TASK ITEM » Beginning at the line that holds "def custEntropy (op", copy the material below exactly through its last line.

SUPPLIED MATERIAL »
◆ ◆ ◆
-- ==== Sys2Proof/Machine/CustodyForms.lean ====
section
/-! DEFINITION. The operand forms of the custody family (R244, R245, R249, R250): PARAMS, binding rules, hash-based parameter
sets, lengths. -/

namespace Sys2Proof.Machine

/-- R249: the PARAMS of a 0x4000 context. -/
structure CustParams where
  objMode : Nat
  hbsTiles : Nat
  maxErr : Nat
  policyLen : Nat
  policy : Bytes
  deriving DecidableEq, Repr

/-- R249: PARAMS from their bytes. -/
def parseCust (b : Bytes) : CustParams :=
  { objMode := byteAt 0 b, hbsTiles := byteAt 1 b, maxErr := leAt 4 4 b, policyLen := byteAt 8 b, policy := sub 9 (byteAt 8 b) b }

/-- R252: bytes 0 to 11 of a seal record. -/
def sealHead (h mode : Nat) : Bytes := leBytes 8 h ++ leBytes 1 mode ++ [0x01, 0, 0]

/-- R244: a stateful hash-based key. -/
def isStateful (alg : Nat) : Bool := alg == 0x66 || alg == 0x67

/-- R250: SLH-DSA, LMS and XMSS keys. -/
def isHashSigner (alg : Nat) : Bool := decide (0x60 ≤ alg) && decide (alg ≤ 0x67)

/-- R250: the keys an opcode pairs with: slot, ALGs, usage class. -/
def custNeeds (op : Nat) : List (Nat × (Nat → Bool) × Nat) :=
  if op = Op.objSeal ∨ op = Op.objOpen then [(0, fun _ => true, 3)]
  else if op = Op.manifestSign then [(0, isHashSigner, 5), (1, fun a => a == 0x52, 5), (2, fun a => a == 0x21, 5)]
  else if op = Op.custodySign then [(0, isHashSigner, 5)]
  else if op = Op.timestamp then [(0, fun a => a == 0x21 || a == 0x52, 5)]
  else if op = Op.chainAppend then [(0, fun a => a == 0x68, 5), (1, fun a => a == 0x52, 5)]
  else []

/-- R249, R250: the family rules of a 0x4000 context. -/
def State.custOk (s : State) (c : CtxRec) : Bool :=
  let x := parseCust c.params
  let obj := c.ops.contains Op.objSeal || c.ops.contains Op.objOpen
  let ts := c.ops.contains Op.timestamp
  let key (n : Nat) : Option KeyRec := s.keyOf c.part (c.keys.getD n 0)
  let needs := c.ops.flatMap custNeeds
  let a0 := ((key 0).map (fun r => r.alg)).getD 0
  (if obj then x.objMode == 0x04 || x.objMode == 0x05 else x.objMode == 0) &&
  (if isStateful a0 then decide (1 ≤ x.hbsTiles) && decide (x.hbsTiles ≤ 8) else x.hbsTiles == 0) &&
  zeroAt 2 2 c.params && (!ts || decide (1 ≤ x.maxErr)) &&
  (if ts then decide (1 ≤ x.policyLen) && decide (x.policyLen ≤ 47) else x.policyLen == 0) &&
  zeroAt (9 + x.policyLen) (47 - x.policyLen) c.params &&
  needs.all (fun n => match key n.1 with | some r => n.2.1 r.alg && r.usage == n.2.2 | none => false) &&
  (!c.ops.contains Op.objSeal || (match key 0 with | some r => r.depth == 4 || r.depth == 5 | none => false)) &&
  (List.range 4).all (fun n => c.keys.getD n 0 == 0 || needs.any (fun e => e.1 == n))

/-- R249: PARAMS of a job's context. -/
def Job.cust (j : Job) : CustParams := parseCust (j.parBytes 0 56)

/-- R255: SIGNER. -/
def Job.signer (j : Job) : Nat := j.desc.p8 48

/-- R250: the keys a job of the family uses; `OBJ_OPEN` takes the object key its input names (slot 4). -/
def Job.custKeys (j : Job) : List (Nat × List Nat) :=
  let op := j.desc.opcode
  if op = Op.objSeal then [(0, [3])]
  else if op = Op.objOpen then [(4, [2])]
  else if op = Op.manifestSign then (if j.signer ≤ 2 then [(j.signer, [5])] else [])
  else if op = Op.custodySign ∨ op = Op.timestamp then [(0, [5])]
  else if op = Op.chainAppend then [(0, [5]), (1, [5])]
  else []

/-! ### Hash-based parameter sets (R244, R245; RFC 8554, SP 800-208, FIPS 205) -/

/-- A big-endian 32-bit code at an offset. -/
def code32 (o : Nat) (m : Bytes) : Nat := beNat (sub o 4 m)

/-- The tree height an LMS type names: the M32 types 5 to 9 and the M24 types 10 to 14. -/
def lmsHeight (t : Nat) : Nat := if 5 ≤ t ∧ t ≤ 14 then 5 * ((t - 5) % 5 + 1) else 0
/-- The node bytes of an LMS type. -/
def lmsBytes (t : Nat) : Nat := if 10 ≤ t then 24 else 32
/-- The signature bytes of an LM-OTS type: the N32 types 1 to 4 and the N24 types 5 to 8. -/
def otsLen (t : Nat) : Nat :=
  let p := [265, 133, 67, 34, 200, 101, 51, 26].getD (t - 1) 0
  4 + (if t ≤ 4 then 32 else 24) * (1 + p)
/-- The signature bytes of one LMS level. -/
def lmsSigLen (lms ots : Nat) : Nat := 4 + otsLen ots + 4 + lmsHeight lms * lmsBytes lms

/-- R244: the LMS and LM-OTS types of the levels of ALG 0x66 material. -/
def hssLevels (m : Bytes) : List (Nat × Nat) :=
  (List.range (min 3 (byteAt 0 m))).map (fun k => (code32 (1 + 8 * k) m, code32 (5 + 8 * k) m))

/-- The tree height an XMSS OID names. -/
def xmssHeight (oid : Nat) : Nat :=
  if oid = 1 ∨ oid = 13 then 10 else if oid = 2 ∨ oid = 14 then 16 else if oid = 3 ∨ oid = 15 then 20 else 0

/-- R245: a supported set: an HSS key of 1 to 3 levels, each of a supported LMS type with an LM-OTS type of the same n, heights of at
most 60 in all; a supported XMSS OID. -/
def setOk (alg : Nat) (m : Bytes) : Bool :=
  let level (l : Nat × Nat) : Bool :=
    decide (5 ≤ l.1) && decide (l.1 ≤ 14) && decide (1 ≤ l.2) && decide (l.2 ≤ 8) && decide (10 ≤ l.1) == decide (5 ≤ l.2)
  if alg = 0x66 then
    decide (1 ≤ byteAt 0 m) && decide (byteAt 0 m ≤ 3) && (hssLevels m).all level &&
      decide (sumOf (fun l => lmsHeight l.1) (hssLevels m) ≤ 60)
  else if alg = 0x67 then decide (xmssHeight (code32 0 m) ≠ 0)
  else true

/-- R245: which supported set a generated key takes is not stated and stays open; what is not supported gives way to
LMS_SHA256_M32_H20 with LMOTS_SHA256_N32_W4, or XMSS-SHA2_20_256 (notes/assumptions/74.md). -/
def fitSet (alg : Nat) (m : Bytes) : Bytes :=
  if setOk alg m then m
  else if alg = 0x66 then patch 0 ([1] ++ beBytes 4 8 ++ beBytes 4 3 ++ zeros 16) m
  else patch 0 (beBytes 4 3) m

/-- R256: LIMIT of a stateful key's material. -/
def leafLimit (alg : Nat) (m : Bytes) : Nat :=
  2 ^ (if alg = 0x66 then sumOf (fun l => lmsHeight l.1) (hssLevels m) else xmssHeight (code32 0 m))

/-- The signature length of hash-based material. -/
def hbsSigLen (alg : Nat) (m : Bytes) : Nat :=
  if alg = 0x66 then
    let ls := hssLevels m
    4 + sumOf (fun l => lmsSigLen l.1 l.2) ls + sumOf (fun l => 24 + lmsBytes l.1) (ls.drop 1)
  else if alg = 0x67 then
    let n := if 13 ≤ code32 0 m then 24 else 32
    4 + n + (if n = 24 then 51 else 67) * n + xmssHeight (code32 0 m) * n
  else [7856, 17088, 16224, 35664, 29792, 49856].getD (alg - 0x60) 0

/-- The signature length of a record of the family's signers. -/
def State.signLen (s : State) (p h : Nat) (r : KeyRec) : Nat :=
  if isStateful r.alg then ((s.material p h r).map (hbsSigLen r.alg)).getD 0
  else if isHashSigner r.alg then hbsSigLen r.alg [] else sigLen r.alg r.len

/-- R259: REQ_LEN. -/
def Job.reqLen (j : Job) : Nat := j.desc.pLe 48 2

/-- R66 order 10: the largest output of a job of the family, from its input length. -/
def State.custOut (s : State) (j : Job) (n : Nat) : Nat :=
  let op := j.desc.opcode
  let sl (k : Nat) : Nat := ((s.keyOf j.part (j.key k)).map (fun r => s.signLen j.part (j.key k) r)).getD 0
  if op = Op.objSeal then n + 128
  else if op = Op.objOpen then n - 128
  else if op = Op.manifestBuild then 128
  else if op = Op.manifestSign then (if j.signer ≤ 2 then sl j.signer else 0)
  else if op = Op.custodySign then sl 0
  else if op = Op.timestamp then 6144 + (n - j.reqLen)
  else if op = Op.timeQuery then 32
  else if op = Op.chainAppend then 128 + n + sl 1
  else 0

/-- R250: the random bytes a job of the family takes. -/
def custEntropy (op : Nat) : Nat :=
  if op = Op.objSeal ∨ op = Op.manifestSign ∨ op = Op.custodySign ∨ op = Op.timestamp ∨ op = Op.chainAppend then 64 else 0

/-- R252, R253: a seal record whose fixed fields are good: MODE, FORMAT, reserved bytes. -/
def sealRecordOk (b : Bytes) : Bool :=
  decide (128 ≤ b.length) && (byteAt 8 b == 0x04 || byteAt 8 b == 0x05) && byteAt 9 b == 1 && zeroAt 10 2 b

end Sys2Proof.Machine
end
◆ ◆ ◆
OUTPUT FOR THIS TASK »
def custEntropy (op : Nat) : Nat :=
  if op = Op.objSeal ∨ op = Op.manifestSign ∨ op = Op.custodySign ∨ op = Op.timestamp ∨ op = Op.chainAppend then 64 else 0

/-- R252, R253: a seal record whose fixed fields are good: MODE, FORMAT, reserved bytes. -/
def sealRecordOk (b : Bytes) : Bool :=
  decide (128 ≤ b.length) && (byteAt 8 b == 0x04 || byteAt 8 b == 0x05) && byteAt 9 b == 1 && zeroAt 10 2 b

end Sys2Proof.Machine
end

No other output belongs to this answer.